# 1998 MCM B： Grade Inflation

#### Background

Some college administrators are concerned about the grading at A Better Class (ABC) college.  On average, the faculty at ABC have been giving out high grades (the average grade now given out is an A-), and it is impossible to distinguish between the good and mediocre students.  The terms of a very generous scholarship only allow the top 10% of the students to be funded, so a class ranking is required.

The dean had the thought of comparing each student to the other students in each class, and using this information to build up a ranking.  For example, if a student obtains an A in a class in which all students obtain an A, then this student is only “average” in this class.  On the other hand, if a student obtains the only A in a class, then that student is clearly “above average”.  Combining information from several classes might allow students to be placed in deciles (top 10%, next 10%, etc.) across the college.

#### Problem

Assuming that the grades given out are $(A+, A, A-, B+, . . . )$ can the dean’s idea be made to work?
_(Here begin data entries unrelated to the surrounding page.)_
-- ==== Sys2Proof/Laws/Issue.lean ====
section
/-!
SUPPORT. What the shared parts of instructions yield for the thread at issue, and how an instruction ends once its body has.
-/
namespace Sys2Proof

open Sys2Proof.Machine

variable {α β : Type} {s t u : State} {th : Thread} {a : α} {b : β}

theorem Yields.bind {m : Exec α} {k : α → Exec β} (h : Yields m s a t) (h' : Yields (k a) t b u) : Yields (m >>= k) s b u := by
  unfold Yields at *
  rw [StateT.run_bind, h]
  exact h'

theorem Yields.pure (a : α) (s : State) : Yields (Pure.pure a : Exec α) s a s := rfl

theorem Yields.get (s : State) : Yields (MonadState.get : Exec State) s s s := rfl

theorem Yields.set (s t : State) : Yields (MonadState.set t : Exec PUnit) s ⟨⟩ t := rfl

theorem Yields.modify (f : State → State) (s : State) : Yields (modify f : Exec PUnit) s ⟨⟩ (f s) := rfl

theorem Yields.unique {m : Exec α} {a' : α} (h : Yields m s a t) (h' : Yields m s a' u) : a = a' ∧ t = u := by
  unfold Yields at *
  rw [h] at h'
  injection h' with h'
  exact ⟨congrArg Prod.fst h', congrArg Prod.snd h'⟩

theorem Yields.me (h : AtIssue s th) : Yields Exec.me s th s := by
  unfold AtIssue at h
  refine Yields.bind (Yields.get s) ?_
  simp only [h]
  exact Yields.pure _ _

theorem Yields.myRow (h : AtIssue s th) : Yields Exec.myRow s th.row s := Yields.bind (Yields.me h) (Yields.pure _ _)

/-- A scalar register is read, and nothing changes. -/
theorem Yields.readX (h : AtIssue s th) (n : Nat) : Yields (Exec.readX n) s (s.getX th.row n) s :=
  Yields.bind (Yields.get s) (Yields.bind (Yields.myRow h) (Yields.pure _ _))

/-- A scalar register is written. -/
theorem Yields.writeX (h : AtIssue s th) (n : Nat) (w : Word) : Yields (Exec.writeX n w) s () (s.setX th.row n w) :=
  Yields.bind (Yields.myRow h) (Yields.modify _ _)

theorem Yields.readP (h : AtIssue s th) (n : Nat) : Yields (Exec.readP n) s (s.getP th.row n) s :=
  Yields.bind (Yields.get s) (Yields.bind (Yields.myRow h) (Yields.pure _ _))

theorem Yields.writeP (h : AtIssue s th) (n : Nat) (p : Bool) : Yields (Exec.writeP n p) s () (s.setP th.row n p) :=
  Yields.bind (Yields.myRow h) (Yields.modify _ _)

theorem Yields.readV (h : AtIssue s th) (n : Nat) : Yields (Exec.readV n) s (s.getV th.row n) s :=
  Yields.bind (Yields.get s) (Yields.bind (Yields.myRow h) (Yields.pure _ _))

theorem Yields.writeV (h : AtIssue s th) (n : Nat) (v : Line) : Yields (Exec.writeV n v) s () (s.setV th.row n v) :=
  Yields.bind (Yields.myRow h) (Yields.modify _ _)

theorem Yields.ea (h : AtIssue s th) (f : FM) : Yields (Exec.ea f) s (s.ea th.row f) s :=
  Yields.bind (Yields.get s) (Yields.bind (Yields.myRow h) (Yields.pure _ _))

theorem Yields.sbEmpty (h : AtIssue s th) (he : th.sb = []) : Yields Exec.sbEmpty s () s := by
  refine Yields.bind (Yields.me h) ?_
  simp only [he, List.isEmpty_nil, if_true]
  exact Yields.pure _ _

theorem Yields.require {c : Cause} {d : Word} (p : Bool) (hp : p = true) : Yields (Exec.require p c d) s () s := by
  subst hp
  exact Yields.pure _ _

/-- An instruction whose body has yielded a flow completes. -/
theorem asInstr_yields {body : Exec Flow} {f : Flow} (h : AtIssue s th) (hb : Yields body s f t) :
    asInstr body s = .next (completed t th f) := by
  unfold AtIssue at h
  unfold Yields at hb
  unfold asInstr
  rw [h, hb]
  rfl

theorem Stops.bind {m : Exec α} {k : α → Exec β} {e : Stop} (h : Yields m s a t) (h' : Stops (k a) t e) : Stops (m >>= k) s e := by
  unfold Stops Yields at *
  rw [StateT.run_bind, h]
  exact h'

theorem Stops.left {m : Exec α} {k : α → Exec β} {e : Stop} (h : Stops m s e) : Stops (m >>= k) s e := by
  unfold Stops at *
  rw [StateT.run_bind, h]
  rfl

theorem Stops.fault (c : Cause) (d : Word) : Stops (Exec.fault c d : Exec α) s (.fault c d []) := rfl

theorem Stops.stall (wk wa : Nat) (c : WaitCond) : Stops (Exec.stall wk wa c : Exec α) s (.stall wk wa c) := rfl

theorem Stops.require {c : Cause} {d : Word} (p : Bool) (hp : p = false) : Stops (Exec.require p c d) s (.fault c d []) := by
  subst hp
  rfl

/-- An instruction whose body has stopped faults or stalls. -/
theorem asInstr_stops {body : Exec Flow} {e : Stop} (h : AtIssue s th) (hb : Stops body s e) :
    asInstr body s = .next (runIssue s th (.error e)) := by
  unfold AtIssue at h
  unfold Stops at hb
  unfold asInstr
  rw [h, hb]

/-- A row write other than to the threads keeps the thread at issue. -/
theorem AtIssue.of_eq (h : AtIssue s th) (hc : t.cur = s.cur) (ht : t.threads = s.threads) : AtIssue t th := by
  unfold AtIssue State.thread? at *
  rw [hc, ht]
  exact h

theorem AtIssue.setX (h : AtIssue s th) (row n : Nat) (w : Word) : AtIssue (s.setX row n w) th := h.of_eq (by simp) (by simp)

theorem AtIssue.setP (h : AtIssue s th) (row n : Nat) (p : Bool) : AtIssue (s.setP row n p) th := h.of_eq (by simp) (by simp)

theorem AtIssue.setV (h : AtIssue s th) (row n : Nat) (v : Line) : AtIssue (s.setV row n v) th := h.of_eq (by simp) (by simp)

theorem AtIssue.poke (h : AtIssue s th) (a : Nat) (bs : List Byte) : AtIssue (s.poke a bs) th := h.of_eq (by simp) (by simp)

end Sys2Proof
end

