theorem does_setAclSetRoute {route : Bool} {i : Nat} {v : Word} (h : s.inp = .fabricEntry route i v) (ht : s.fabricEntry route i v = t) :
    Does .setAclSetRoute s t := by
  show execSetAclSetRoute s = _
  simp only [execSetAclSetRoute, h, State.readyCommand_of_isReady hr, ht]

theorem does_getLog {n : Nat} (h : s.inp = .unit n) : Does .getLog s (s.mailReply (.records (s.log.drop n))) := by
  show execGetLog s = _
  simp only [execGetLog, h, State.readyCommand_of_isReady hr]

end Mailbox

end Events

/-- Settles O53: the mailbox before READY and at READY, the host's reads and writes, and SPDM. -/
theorem hostEventsTakeEffect : Obligations.HostEventsTakeEffect := by
  intro s
  refine ⟨does_mailboxBusy, fun hr => ⟨fun r h => ⟨fun hfit => ?fits, fun hfit => ?unfit⟩, fun n win winb wins t h ht hw => ?window,
    fun n slot k t h ht hsec hlo hhi => ?key, fun n area nonce h halign hwin hmem => ⟨fun hcode => ?scrub, fun hcode => ?noScrub⟩,
    fun n b h hb => ?receipt, fun i v => ⟨fun h hi => ?route, fun h hi => ?acl⟩, fun n h => does_getLog hr h,
    fun a n ide t h hn hline hhdm hreach hboot => ?read, fun a n bs h ha hb => ?register, fun a bs ide h hbs hline hhdm hb => ?write⟩,
    fun r h hl => ?spdm⟩
  case fits => exact does_createTenant hr h (State.createTenant_fits hfit)
  case unfit => exact does_createTenant hr h (State.createTenant_refused hfit)
  case window => exact fun hfree => does_setWindow hr h (State.hostWindow_free ht hw hfree)
  case key => exact does_loadKey hr h (State.loadKey_own ht k hsec hlo hhi)
  case scrub => exact does_scrubTenant hr h ((State.hostScrub_area halign hwin hmem n nonce).trans (if_pos hcode))
  case noScrub => exact does_scrubTenant hr h ((State.hostScrub_area halign hwin hmem n nonce).trans (if_neg hcode))
  case receipt => exact does_getReceipt hr h (State.getReceipt_of_assoc hb)
  case route => exact does_setAclSetRoute hr h (State.fabricEntry_route hi v)
  case acl => exact does_setAclSetRoute hr h (State.fabricEntry_acl hi v)
  case read =>
    have hs : t.boot.stage = 6 := hboot ▸ hr.2
    have hd {u : State} (hu : t.memReadLine a n ide = u) : Does .cxlMemRead s u :=
      does_cxlMemRead h ((State.memRead_within hr hn hline hhdm hreach).trans hu)
    refine ⟨fun tn hb => hd (State.memReadLine_blocked hs hb), fun hb => ?_⟩
    have hw {u : State} (hu : (t.countWindow (t.windowTenant a) a false).hostReadLine a n = u) : Does .cxlMemRead s u :=
      hd ((State.memReadLine_admitted hs hb).trans hu)
    exact ⟨fun u ho => hw (State.hostReadLine_open ho), fun ho hp => hw (State.hostReadLine_poisoned ho hp),
      fun ho hp => hw (State.hostReadLine_newest ho hp)⟩
  case register => exact does_registerRead h (State.registerRead_register hr ha hb)
  case write => exact does_cxlMemWrite h ((State.memWrite_within hr hbs hline hhdm).trans (State.memWriteLine_admitted hr.2 hb))
  case spdm =>
    have hd := does_spdmRequest hl h
    cases r <;> exact hd

end Sys2Proof
end
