/-- Settles O13. -/
theorem hostReadsAnswerAndChangeNothing : Obligations.HostReadsAnswerAndChangeNothing := by
  intro s off rest halign hlt hev
  rw [step_hostRead hev halign hlt]
  constructor
  · intro h
    rw [← definedWhileBusy_iff] at h
    exact congrArg _ (hostRead_defined (s := { s with events := rest }) h)
  · intro hbusy h
    rw [← definedWhileBusy_iff, Bool.not_eq_true] at h
    exact ⟨_, congrArg _ (hostRead_undefined (s := { s with events := rest }) hbusy h), _, rfl⟩

/-! ## Which accesses have a step (R56) -/

/-- An access has a step exactly where R56 gives it one. -/
theorem step_host_iff {s : State} {op : HostOp} {rest : List Event} (hev : s.events = .host op :: rest) :
    (∃ t, step s = .next t) ↔ (Event.host op).KeepsForm s.base := by
  rw [step_cons hev]
  constructor
  · rintro ⟨t, ht⟩
    cases op with
    | read width addr =>
      obtain ⟨off, hoff, _⟩ := hostReadAccess_next ht
      exact ⟨off, hoff⟩
    | write width addr v =>
      obtain ⟨off, hoff, _⟩ := hostWriteAccess_next ht
      exact ⟨off, hoff⟩
  · intro hform
    obtain ⟨t, ht, _⟩ := takeMove_next (s := { s with events := rest }) hform
    exact ⟨t, ht⟩

/-- Settles O15. -/
theorem hostAccessNeedsWordForm : Obligations.HostAccessNeedsWordForm := by
  intro s width addr v rest
  exact ⟨fun hev => (step_host_iff hev).trans exists_windowOffset_iff,
    fun hev => (step_host_iff hev).trans exists_windowOffset_iff⟩

end Sys2Proof.Machine
end

section
/-! PROOFS. The command word (30_encoding.md R71 to R81): decoding, encoding and the opcode map agree.

A command decodes from a word exactly when the word carries its opcode, the reserved field of its format is zero and its operands
are those in the fields (`decode_ok_iff`). A row of the opcode table covers a word exactly when the first two hold
(`covered_iff`). The statements about the encoding follow from these two. -/

namespace Sys2Proof

/-! ## The formats (R72) -/

/-- The five formats of R72. -/
inductive Format where
  | cf0
  | cfb
  | cfs
  | cfsk
  | cfssl

/-- The format of a command (R75). -/
def Instr.format : Instr → Format
  | .keyPush _ => .cfb
  | .bigAdd _ _ _ => .cfssl
  | .sensLoad _ | .sensAdd _ | .sensExtract _ => .cfs
  | .drd _ _ | .dwr _ _ => .cfsk
  | .nop | .keyClear | .openEnc | .openDec | .close | .xform | .run | .chainNext | .sensSqfold => .cf0

/-- The lowest bit of the field the format reserves (R72). -/
def Format.reservedLow : Format → Nat
  | .cf0 | .cfs | .cfssl => 0
  | .cfb => 8
  | .cfsk => 16

/-- The width of the field the format reserves; CFSSL reserves none (R72). -/
def Format.reservedWidth : Format → Nat
  | .cf0 => 24
  | .cfb => 16
  | .cfs => 20
  | .cfsk => 4
  | .cfssl => 0

/-- Every bit the format reserves is zero in the word (R77). -/
def Format.ReservedZero (f : Format) (w : Word) : Prop := w.extractLsb' f.reservedLow f.reservedWidth = 0

/-- The command of the same opcode with the operands that the word's fields hold (R73, R74). -/
def Instr.readOperands (w : Word) : Instr → Instr
  | .keyPush _ => .keyPush (byteField w)
  | .bigAdd _ _ _ => .bigAdd (s1Field w).toNat (s2Field w).toNat (immField w).toNat
  | .sensLoad _ => .sensLoad (s1Field w).toNat
  | .sensAdd _ => .sensAdd (s1Field w).toNat
  | .sensExtract _ => .sensExtract (s1Field w).toNat
  | .drd _ _ => .drd (s1Field w).toNat (immField w).toNat
  | .dwr _ _ => .dwr (s1Field w).toNat (immField w).toNat
  | i => i

@[simp] theorem opcodeOf_readOperands (w : Word) (i : Instr) : opcodeOf (i.readOperands w) = opcodeOf i := by
  cases i <;> rfl

@[simp] theorem format_readOperands (w : Word) (i : Instr) : (i.readOperands w).format = i.format := by
  cases i <;> rfl

@[simp] theorem readOperands_readOperands (v w : Word) (i : Instr) :
    (i.readOperands v).readOperands w = i.readOperands w := by
  cases i <;> rfl

@[simp] theorem slotFits_toNat (slot : BitVec 4) : slotFits slot.toNat = true := decide_eq_true slot.isLt

@[simp] theorem immFits_toNat (v : BitVec 16) : immFits v.toNat = true := decide_eq_true v.isLt

/-- Operands read from fields fit the fields. -/
theorem wf_readOperands (w : Word) (i : Instr) : (i.readOperands w).wf = true := by
  cases i <;> simp [Instr.readOperands, Instr.wf]

/-! ## What the decoder answers -/

theorem opcField_eq_of_toNat {w : Word} {n : Nat} (h : (opcField w).toNat = n) : opcField w = BitVec.ofNat 8 n := by
  rw [← h, BitVec.ofNat_toNat, BitVec.setWidth_eq]

/-- A word decodes to a command exactly when it carries the command's opcode, the bits the command's format reserves are zero and
the operands are those in its fields (R72, R75, R77). -/
theorem decode_ok_iff {w : Word} {i : Instr} :
    decode w = .ok i ↔ opcField w = opcodeOf i ∧ i.format.ReservedZero w ∧ i.readOperands w = i := by
  constructor
  · intro h
    unfold decode at h
    split at h
    -- BIGADD's arm, the tenth, checks no reserved field; the last arm is that of no opcode.
    case h_10 hopc =>
      cases h
      exact ⟨opcField_eq_of_toNat hopc, BitVec.of_length_zero, rfl⟩
    case h_17 => cases h
    all_goals
      next hopc =>
      obtain ⟨hres, rfl⟩ := ifReservedZero_ok h
      exact ⟨opcField_eq_of_toNat hopc, hres, rfl⟩
  · rintro ⟨hopc, hres, hread⟩
    unfold decode
    rw [hopc, ← hread]
    cases i with
    | bigAdd dst src len => rfl
    | _ => exact ifReservedZero_zero hres _

theorem exists_decode_iff {w : Word} : (∃ i, decode w = .ok i) ↔ ∃ i, opcField w = opcodeOf i ∧ i.format.ReservedZero w := by
  constructor
  · rintro ⟨i, h⟩
    obtain ⟨hopc, hres, _⟩ := decode_ok_iff.mp h
    exact ⟨i, hopc, hres⟩
  · rintro ⟨i, hopc, hres⟩
    exact ⟨i.readOperands w, decode_ok_iff.mpr (by simp [hopc, hres])⟩

/-! ## What the encoder writes (R81) -/

@[simp] theorem opcField_encode (i : Instr) : opcField (encode i) = opcodeOf i := by
  cases i <;> exact opcField_packFields _ _ _ _

/-- The encoder leaves the bits that the format reserves zero. -/
theorem reservedZero_encode (i : Instr) : i.format.ReservedZero (encode i) := by
  cases i with
  | keyPush b => exact reserved_CFB _ b
  | bigAdd dst src len => exact BitVec.of_length_zero
  | sensLoad src => exact reserved_CFS _ _
  | sensAdd src => exact reserved_CFS _ _
  | sensExtract dst => exact reserved_CFS _ _
  | drd slot k => exact reserved_CFSK _ _ _
  | dwr slot k => exact reserved_CFSK _ _ _
  | _ => exact reserved_CF0 _

theorem mod_eq_of_slotFits {slot : Nat} (h : slotFits slot = true) : slot % 16 = slot :=
  Nat.mod_eq_of_lt (of_decide_eq_true h)

theorem mod_eq_of_immFits {v : Nat} (h : immFits v = true) : v % 65536 = v := Nat.mod_eq_of_lt (of_decide_eq_true h)

/-- Operands that fit their fields are read back from the encoder's word. -/
theorem readOperands_encode {i : Instr} (h : i.wf = true) : i.readOperands (encode i) = i := by
  cases i with
  | keyPush b => exact congrArg Instr.keyPush (byteField_CFB _ b)
  | bigAdd dst src len =>
    simp only [Instr.wf, Bool.and_eq_true] at h
    obtain ⟨⟨hdst, hsrc⟩, hlen⟩ := h
    simp [Instr.readOperands, encode, mod_eq_of_slotFits hdst, mod_eq_of_slotFits hsrc, mod_eq_of_immFits hlen]
  | sensLoad src => simp [Instr.readOperands, encode, mod_eq_of_slotFits h]
  | sensAdd src => simp [Instr.readOperands, encode, mod_eq_of_slotFits h]
  | sensExtract dst => simp [Instr.readOperands, encode, mod_eq_of_slotFits h]
  | drd slot k =>
    obtain ⟨hslot, hk⟩ := Bool.and_eq_true_iff.mp h
    simp [Instr.readOperands, encode, mod_eq_of_slotFits hslot, mod_eq_of_immFits hk]
  | dwr slot k =>
    obtain ⟨hslot, hk⟩ := Bool.and_eq_true_iff.mp h
    simp [Instr.readOperands, encode, mod_eq_of_slotFits hslot, mod_eq_of_immFits hk]
  | _ => rfl
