@[simp] theorem windowRestart_baseFreq (ch : Channel) : (windowRestart ch).baseFreq = ch.baseFreq := rfl
@[simp] theorem windowRestart_freqSpacing (ch : Channel) : (windowRestart ch).freqSpacing = ch.freqSpacing := rfl
@[simp] theorem windowRestart_symbolRate (ch : Channel) : (windowRestart ch).symbolRate = ch.symbolRate := rfl
@[simp] theorem windowRestart_order (ch : Channel) : (windowRestart ch).order = ch.order := rfl
@[simp] theorem windowRestart_frameLen (ch : Channel) : (windowRestart ch).frameLen = ch.frameLen := rfl
@[simp] theorem windowRestart_txLen (ch : Channel) : (windowRestart ch).txLen = ch.txLen := rfl
@[simp] theorem windowRestart_phaseSel (ch : Channel) : (windowRestart ch).phaseSel = ch.phaseSel := rfl
@[simp] theorem windowRestart_joined (ch : Channel) : (windowRestart ch).joined = ch.joined := rfl
@[simp] theorem windowRestart_orderAct (ch : Channel) : (windowRestart ch).orderAct = ch.orderAct := rfl
@[simp] theorem windowRestart_pAct (ch : Channel) : (windowRestart ch).pAct = ch.pAct := rfl
@[simp] theorem windowRestart_frameAct (ch : Channel) : (windowRestart ch).frameAct = ch.frameAct := rfl
@[simp] theorem windowRestart_ftw (ch : Channel) : (windowRestart ch).ftw = ch.ftw := rfl
@[simp] theorem windowRestart_nyqWarn (ch : Channel) : (windowRestart ch).nyqWarn = ch.nyqWarn := rfl
@[simp] theorem windowRestart_phase (ch : Channel) : (windowRestart ch).phase = ch.phase := rfl
@[simp] theorem windowRestart_txb (ch : Channel) : (windowRestart ch).txb = ch.txb := rfl
@[simp] theorem windowRestart_stg (ch : Channel) : (windowRestart ch).stg = ch.stg := rfl
@[simp] theorem windowRestart_actLen (ch : Channel) : (windowRestart ch).actLen = ch.actLen := rfl
@[simp] theorem windowRestart_txBusy (ch : Channel) : (windowRestart ch).txBusy = ch.txBusy := rfl
@[simp] theorem windowRestart_txSym (ch : Channel) : (windowRestart ch).txSym = ch.txSym := rfl
@[simp] theorem windowRestart_txSamp (ch : Channel) : (windowRestart ch).txSamp = ch.txSamp := rfl
@[simp] theorem windowRestart_rxq (ch : Channel) : (windowRestart ch).rxq = ch.rxq := rfl
@[simp] theorem windowRestart_rxqDrops (ch : Channel) : (windowRestart ch).rxqDrops = ch.rxqDrops := rfl
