-- ==== Sys2Proof/Tests/Slice0.lean ====
section
/-! SUPPORT. Tests of the model: ill-formed commands refused, words written out from the encodings decoded, single steps
against spec/95_test_vectors.md, and one witness for the hypotheses of each obligation. -/

namespace Sys2Proof.Tests

open Sys2Proof Sys2Proof.Machine Sys2Proof.Safety

/- One theorem after the other: side by side, these kernel evaluations need more threads than the memory limit allows. -/
set_option Elab.async false

/-! ### WellFormed: a CH operand that does not fit its field is refused -/

theorem test_wf_join_16 : (Instr.join 16).wf = false := by decide
theorem test_wf_leave_16 : (Instr.leave 16).wf = false := by decide
theorem test_wf_send_16 : (Instr.send 16).wf = false := by decide
theorem test_wf_rxReset_16 : (Instr.rxReset 16).wf = false := by decide
theorem test_wf_rxqPop_16 : (Instr.rxqPop 16).wf = false := by decide
theorem test_wf_join_15 : (Instr.join 15).wf = true := by decide

/-! ### Decoding: words written bit by bit from R150 and R151 as RSV, CH, OP -/

theorem test_decode_nop : (decode 0b00000000000000000000_0000_00000000).toOption = some .nop := by decide
theorem test_decode_join_c3 : (decode 0b00000000000000000000_0011_00000001).toOption = some (.join 3) := by decide
theorem test_decode_leave_c3 : (decode 0b00000000000000000000_0011_00000010).toOption = some (.leave 3) := by decide
theorem test_decode_send_c2 : (decode 0b00000000000000000000_0010_00000011).toOption = some (.send 2) := by decide
theorem test_decode_broadcast : (decode 0b00000000000000000000_0000_00000100).toOption = some .broadcast := by decide
theorem test_decode_rxReset_c15 : (decode 0b00000000000000000000_1111_00000101).toOption = some (.rxReset 15) := by decide
theorem test_decode_rxqPop_c1 : (decode 0b00000000000000000000_0001_00000110).toOption = some (.rxqPop 1) := by decide
theorem test_decode_rxfDiscard : (decode 0b00000000000000000000_0000_00000111).toOption = some .rxfDiscard := by decide

/-- 95 section 2.1: OP 0x08, RSV bit 12, RSV bit 31, and CH on a command without a channel. -/
theorem test_decode_illegal_words :
    ([0x00000008#32, 0x000000FF#32, 0x00001001#32, 0x80000003#32, 0x00000100#32, 0x00000104#32, 0x00000707#32].all
      fun w => (decode w).toOption == none) = true := by decide +kernel

/-- 30 R155: `send c2` assembles to 0x00000203. -/
theorem test_encode_send_c2 : encode (.send 2) = 0x00000203 := by decide

/-- 95 section 2.1: the word 0x00000F05 as the table numbers it. -/
theorem test_decodeTableWord : decodeTableWord 32 0x00000F05 = some (.rxReset 15) := by decide

/-! ### Small states -/

/-- The state an outcome leaves, with reset standing for a stop. -/
def after (r : Result) : State :=
  match r with
  | .next t => t
  | .fault _ => State.reset
  | .refused _ => State.reset

/-- Configuration G of 95: 1000/200/100/2/480. -/
def chanG : Channel :=
  { Channel.reset with baseFreq := 1000, freqSpacing := 200, symbolRate := 100, order := 2, frameLen := 480 }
Assuming that the grades given out are only $(A, B, C, . . . )$ can the dean’s idea be made to work?

Can any other schemes produce a desired ranking?

A concern is that the grade in a single class could change many student’s deciles.  Is this possible?

#### Data Sets

Teams should design data sets to test and demonstrate their algorithms. Teams should characterize data sets that limit the effectiveness of their algorithms.